Sep 19 07:11:41 c1-h7-i corosync[1106]: [QUORUM] Members[7]: 4 6 7 8 9 2 3
Sep 19 07:11:41 c1-h7-i corosync[1106]: [MAIN ] Completed service synchronization, ready to provide service.
Sep 19 07:11:41 c1-h7-i pmxcfs[1093]: [dcdb] notice: received sync request (epoch 2/1105/00000027)
Sep 19 07:11:41 c1-h7-i pmxcfs[1093]: [status] notice: received sync request (epoch 2/1105/00000022)
Sep 19 07:11:41 c1-h7-i pmxcfs[1093]: [dcdb] notice: received all states
Sep 19 07:11:41 c1-h7-i pmxcfs[1093]: [dcdb] notice: leader is 2/1105
Sep 19 07:11:41 c1-h7-i pmxcfs[1093]: [dcdb] notice: synced members: 2/1105, 3/1093, 4/1038, 6/1062, 7/1045, 8/1068, 9/1049
Sep 19 07:11:41 c1-h7-i pmxcfs[1093]: [dcdb] notice: all data is up to date
Sep 19 07:11:41 c1-h7-i pmxcfs[1093]: [dcdb] notice: dfsm_deliver_queue: queue length 20
Sep 19 07:11:41 c1-h7-i pve-ha-crm[1168]: loop take too long (33 seconds)
Sep 19 07:11:41 c1-h7-i pmxcfs[1093]: [status] notice: received all states
Sep 19 07:11:41 c1-h7-i pmxcfs[1093]: [status] notice: all data is up to date
Sep 19 07:11:41 c1-h7-i pmxcfs[1093]: [status] notice: dfsm_deliver_queue: queue length 330
Sep 19 07:11:46 c1-h7-i corosync[1106]: warning [TOTEM ] JOIN or LEAVE message was thrown away during flush operation.
Sep 19 07:11:46 c1-h7-i corosync[1106]: [TOTEM ] JOIN or LEAVE message was thrown away during flush operation.
Sep 19 07:11:51 c1-h7-i pve-ha-lrm[1179]: loop take too long (34 seconds)
Sep 19 07:11:57 c1-h7-i corosync[1106]: warning [TOTEM ] JOIN or LEAVE message was thrown away during flush operation.
Sep 19 07:11:57 c1-h7-i corosync[1106]: [TOTEM ] JOIN or LEAVE message was thrown away during flush operation.
Sep 19 07:11:58 c1-h7-i corosync[1106]: notice [TOTEM ] A new membership (10.0.0.14:1072) was formed.

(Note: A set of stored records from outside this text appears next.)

-- ==== Sys2Proof/Laws/Step.lean ====
section
/-! SUPPORT. What a step of the machine may be, said once (`step_induction`): what holds of every move's effect holds of
every step; and what `exec` may be. -/

namespace Sys2Proof.Machine

variable {P : State → Prop} {s t : State}

/-- What the issue of a request does: nothing where one is in progress, else it sets the context. -/
theorem startMove_cases (c : Nat) (i : Instr) (s : State) :
    startMove c i s = s ∨
      (s.caller c).req = none ∧
        startMove c i s =
          s.setCaller c { Caller.idle with req := some (asRequest i), pos := (expansionOf s.cfg i).start } := by
  unfold startMove issue
  split
  · exact .inr ⟨‹_›, rfl⟩
  · exact .inl rfl

/-- A step with a move at the head of the queue is that move, with the rest of the queue left. -/
theorem step_of_input {s : State} {m : Move} {rest : List Move} (hcap : 2 ≤ s.cfg.capacity)
    (h : s.inputs = m :: rest) : step s = applyMove m { s with inputs := rest } := by
  unfold step takeMove
  rw [if_neg (Nat.not_lt.mpr hcap), h]

/-- What `exec` answers: a refusal for `C < 2`, else the issue of the request and a run of its context; nothing changes
where the context has a request in progress. -/
theorem exec_cases (i : Instr) (s : State) :
    (s.cfg.capacity < 2 ∧ exec i s = .refused .capacityBelowTwo) ∨
      exec i s = .next s ∨
        (s.caller s.active).req = none ∧
          exec i s =
            .next (runSteps (expansionOf s.cfg i) s.active (expansionOf s.cfg i).budget (startMove s.active i s)) := by
  rw [exec_eq]
  unfold runRequest
  split
  · exact .inl ⟨‹_›, rfl⟩
  · split
    · exact .inr (.inl rfl)
    · exact .inr (.inr ⟨‹_›, rfl⟩)

/-- `exec` never faults (R211). -/
theorem exec_no_fault (i : Instr) (s : State) (r : Fault) : exec i s ≠ .fault r := by
  rcases exec_cases i s with ⟨-, h⟩ | h | ⟨-, h⟩ <;> rw [h] <;> simp

/-- What the issue of a request and every micro-step keep, `exec` keeps. -/
theorem exec_induction (start : ∀ s c i, P s → P (startMove c i s)) (micro : ∀ e c x s, P s → P (microStep e c x s))
    {i : Instr} (h : P s) (he : exec i s = .next t) : P t := by
  rcases exec_cases i s with ⟨-, h'⟩ | h' | ⟨-, h'⟩ <;> rw [h'] at he <;> cases he
  · exact h
  · exact runSteps_induction (P := P) (fun x t => micro _ _ x t) _ (start _ _ _ h)

/-- What the model's bookkeeping, `exec`, the issue of a request, a context's micro-steps and runs, the environment's
moves and the notifier's keep, every step keeps (R13). -/
theorem step_induction (book : ∀ s a m k, P s → P { s with active := a, inputs := m, ticks := k })
    (execs : ∀ s i t, P s → exec i s = .next t → P t) (start : ∀ s c i, P s → P (startMove c i s))
    (micro : ∀ s c i x, P s → (s.caller c).req = some i → overruns (expansionOf s.cfg i) c s = false →
      P (microStep (expansionOf s.cfg i) c x s))
    (runs : ∀ s c i n, P s → (s.caller c).req = some i → overruns (expansionOf s.cfg i) c s = false →
      P (runSteps (expansionOf s.cfg i) c n s))
    (busy : ∀ s l, P s → P (s.driveBusy l)) (answer : ∀ s a, P s → P (s.pushAnswer a))
    (invoke : ∀ s h, P s → P (s.invoke h)) (h : P s) (hs : step s = .next t) : P t := by
  unfold step at hs
  split at hs
  · cases hs
  have h0 : P (takeMove s).2 := by
    unfold takeMove
    split
    · exact book s s.active _ s.ticks h
    · exact book s s.active s.inputs _ h
  generalize (takeMove s).2 = r at h0 hs
  cases hm : (takeMove s).1 <;> rw [hm] at hs <;> simp only [applyMove] at hs
  · exact execs _ _ _ (book r _ r.inputs r.ticks h0) hs
  · split at hs
    · exact execs _ _ _ (book r _ r.inputs r.ticks h0) hs
    · cases hs
  · split at hs
    · exact execs _ _ _ (book r _ r.inputs r.ticks h0) hs
    · cases hs
  · cases hs; exact start _ _ _ h0
  · unfold advanceMove at hs
    split at hs
    · cases hs; exact h0
    · dsimp only at hs
      split at hs
      · cases hs
      · cases hs; exact micro _ _ _ _ h0 ‹_› (eq_false_of_ne_true ‹¬ _›)
  · unfold runMove at hs
    split at hs
    · cases hs; exact h0
    · dsimp only at hs
      split at hs
      · cases hs
      · cases hs; exact runs _ _ _ _ h0 ‹_› (eq_false_of_ne_true ‹¬ _›)
  · cases hs; exact busy _ _ h0
  · cases hs; exact answer _ _ h0
  · cases hs; exact invoke _ _ h0

/-! ## The input queue -/

/-- A step of the machine, then the rest of a run. -/
theorem core_run_next (h : step s = .next t) (n : Nat) :
    Host.Core.run Sys2Proof.core (n + 1) s = Host.Core.run Sys2Proof.core n t := by
  simp only [Host.Core.run, show Sys2Proof.core.step s = .next t from h]

/-- No micro-step reads or changes the input queue. -/
theorem microStep_inputs (e : Expansion) (c : Nat) (x : WaitExit) (s : State) (m : List Move) :
    microStep e c x { s with inputs := m } = { microStep e c x s with inputs := m } := by
  unfold microStep
  have hcl : ∀ d, ({ s with inputs := m } : State).caller d = s.caller d := fun _ => rfl
  rw [hcl]
  cases hp : (s.caller c).pos with
  | validate => simp only [stepValidate, hcl]; split <;> rfl
  | acquire =>
    have hc := State.exists_of_pos (s := s) (c := c) (by rw [hp]; decide)
    have hm : ({ s with inputs := m } : State).excl = s.excl := rfl
    by_cases hx : s.excl = true
    · simp only [stepAcquire_held hc hx, stepAcquire_held (s := { s with inputs := m }) hc (hm.trans hx)]; rfl
    · have hx := eq_false_of_ne_true hx
      simp only [stepAcquire_free hx, stepAcquire_free (hm.trans hx)]; rfl
  | check =>
    simp only [stepCheck, hcl]
    cases e.primitive (s.caller c) with
    | none => rfl
    | some p => dsimp only; split <;> rfl
  | fill => simp only [stepFill, hcl]; cases e.frame (s.caller c) <;> rfl
  | waitSuspend =>
    cases x
    · simp only [stepWaitSuspend, hcl]
      show (if s.woken (s.caller c) then _ else _) = _
      split <;> rfl
    · simp only [stepWaitSuspend, hcl]
      show (if s.lineIdle then _ else _) = _
      split <;> rfl
  | xfer =>
    simp only [stepXfer, hcl]
    cases hpr : e.primitive (s.caller c) with
    | none => rfl
    | some p =>
      cases hf : e.frame (s.caller c) with
      | none => rfl
      | some f =>
        rcases s with ⟨_, _, _, _, _, _, _, _, _, _, _, _, _, _, answers, _, _⟩
        cases answers with
        | nil => rfl
        | cons a as => dsimp only; cases a.ok <;> rfl
  | deliver =>
    simp only [stepDeliver, hcl]
    cases (e.primitive (s.caller c)).bind Primitive.delivers <;> rfl
  | idle | sub | waitSample | waitRegister | waitDeregister | release | lineLow | hold | lineHigh | ret => rfl

end Sys2Proof.Machine
end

Members joined: 1
Sep 19 07:11:58 c1-h7-i corosync[1106]: [TOTEM ] A new membership (10.0.0.14:1072) was formed. Members joined: 1
Sep 19 07:11:58 c1-h7-i pmxcfs[1093]: [status] notice: members: 1/1076, 2/1105, 3/1093, 4/1038, 6/1062, 7/1045, 8/1068, 9/1049
Sep 19 07:11:58 c1-h7-i pmxcfs[1093]: [status] notice: starting data syncronisation
Sep 19 07:11:58 c1-h7-i corosync[1106]: notice [QUORUM] Members[8]: 4 6 7 8 9 2 3 1
Sep 19 07:11:58 c1-h7-i corosync[1106]: notice [MAIN ] Completed service synchronization, ready to provide service.

Alwin · Sep 19, 2017

Did you test if your multicast setup is working properly? It looks like, something is disrupting the corosync traffic.
https://pve.proxmox.com/wiki/Multicast_notes#Using_omping_to_test_multicast

XN-Matt · Sep 19, 2017

I can confirm tested and working without issue over an extended period of time.

Alwin · Sep 19, 2017

What else happend in your cluster at Sep 19 07:11? And how is your corosync setup?

XN-Matt · Sep 19, 2017

Nothing as far as I am aware. Everything was stable and that was the first node that went down and some others followed after.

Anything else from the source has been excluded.